Послушайте уличных торговцев. Они что, кричат: «Почти свежие апельсины, только самую малость помятые, зато по разумной цене»? Нет. Они кричат: «Па-а-акупайте апельсины-ы-ы-ы! Са-а-амые с-сочные-е-е!» Вот это и есть деловое чутье.
Он снова налег грудью на стол.
– И это чутье вам здесь очень и очень пригодится, – вкрадчиво намекнул он.
– Наверное… – беспомощно отозвался Зильберкит.
– А имея эти деньги, – его голос, точно лом, поддевал напластования реальности, – можно подумать о том, как усовершенствовать наше искусство.
Зильберкит немного приободрился.
– Это верно, – начал он. – К примеру, найти способ положить звук на…
Но Достабль уже не слушал.
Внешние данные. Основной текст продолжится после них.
-- ==== Sys2Proof/Proofs/ResetTable.lean ====
section
/-! The two resets (R34, R101, R200): `SYS.RST` and the reset input leave the reset table, where no data command can run. -/

namespace Sys2Proof.Machine

variable {i : Instr} {s t : State}

/-! ## `SYS.RST` (R101) -/

/-- At the reset table neither structure is constructed, so no data command can run. -/
theorem failsWith_notConfigured_of_atResetTable (ht : AtResetTable t)
    (hi : isBloomData i = true ∨ isHllData i = true) : FailsWith i 3 t := by
  obtain ⟨hbf, -, -, hhll, -⟩ := ht
  exact hi.elim (failsWith_notConfigured_of_no_filter · hbf) (failsWith_notConfigured_of_no_estimator · hhll)

theorem softReset_atResetTable (s : State) : AtResetTable (softReset s) := ⟨rfl, rfl, rfl, rfl, rfl, rfl, rfl⟩

theorem err_stays_set (hi : i ≠ .sysRst) (h : exec i s = .next t) (herr : s.err = true) : t.err = true := by
  obtain ⟨r, -, ⟨f, -, -, rfl⟩ | hok⟩ := exec_outcome h
  · rfl
  · obtain ⟨hkeep, -⟩ := hok.keeps_error_summary hi
    exact hkeep.trans herr

/-- Settles O2: the command answers 0 after `softReset`, and no other effect touches the error summary. -/
theorem sysRstReturnsToTheResetTable : Obligations.SysRstReturnsToTheResetTable := by
  unfold Obligations.SysRstReturnsToTheResetTable
  refine ⟨decode_sysRst, fun s => ?_, fun i s t => err_stays_set⟩
  have htable := softReset_atResetTable s
  exact ⟨send 0 0 (softReset s), rfl, htable, rfl, rfl, rfl, fun i => failsWith_notConfigured_of_atResetTable htable⟩

/-! ## The reset input (R200) -/

theorem hardwareReset_atResetTable (s : State) : AtResetTable (hardwareReset s) := ⟨rfl, rfl, rfl, rfl, rfl, rfl, rfl⟩

/-- A reset event, also one that cuts a command off, is a hardware reset (log 10). -/
theorem step_of_reset {e : HostEvent} {rest : List HostEvent} (hport : s.port = e :: rest)
    (he : e = .reset ∨ ∃ b, e = .beatCutByReset b) : step s = .next (hardwareReset (setPort rest s)) := by
  obtain rfl | ⟨b, rfl⟩ := he <;> exact step_event hport

/-- Settles O41: the step is `hardwareReset`. -/
theorem hardwareResetLeavesTheResetTable : Obligations.HardwareResetLeavesTheResetTable := by
  unfold Obligations.HardwareResetLeavesTheResetTable
  refine ⟨⟨⟨rfl, rfl, rfl, rfl, rfl, rfl, rfl⟩, rfl⟩, fun s e rest hport he => ?_⟩
  have htable := hardwareReset_atResetTable (setPort rest s)
  exact ⟨_, step_of_reset hport he, htable, rfl, rfl, rfl, fun i => failsWith_notConfigured_of_atResetTable htable⟩

end Sys2Proof.Machine
end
Он указал на несколько прислоненных к стене дощечек.
– Что это такое? – спросил он.
– А это моя идея, – сказал Зильберкит. – Мы подумали, было бы проявлением… э-э… делового чутья, – он явно смаковал эти слова, как непривычное, но изысканное лакомство, – рассказывать людям о новых движущихся картинках, которые мы здесь производим.
Достабль подобрал одну из дощечек и, держа ее в вытянутой руке, осмотрел критическим оком.
На ней значилось:
– Угу, – произнес он без всякого выражения.
– Разве плохо? – глухо выговорил раздавленный Зильберкит. – Ну, это, ведь тут есть все, что необходимо знать зрителям.
– Разреши, – сказал Достабль, беря со стола Зильберкита кусочек мела.
Некоторое время он что-то торопливо царапал на обороте доски, а потом позволил прочитать написанное:
Виктор и Зильберкит читали текст с настороженным вниманием. Так изучают обеденное меню на чужом языке. А язык и впрямь был чужим. Но что самое скверное, на вид он был прежним, родным.
– Ну, не знаю… – осторожно высказался Зильберкит. – Собственно говоря… Что уж там такого запретного… Э-э… Все это основано на реальной истории, только имена изменены. Я полагал, что картина будет полезна, так сказать, подрастающему поколению. Герои, извольте видеть, так никогда и не встретились – вот ведь в чем трагедия. Все это, э-э… очень-очень грустно. – Он посмотрел на дощечку. – Хотя, с другой стороны, в этом, несомненно, что-то есть. Э-э… – Он явно был чем-то обеспокоен. – Но я, по правде сказать, не помню никаких слонов. – Голос его прозвучал крайне виновато. – В день кликов я был на работе целый день, но совершенно не помню тысячи слонов, хотя наверняка заметил бы их.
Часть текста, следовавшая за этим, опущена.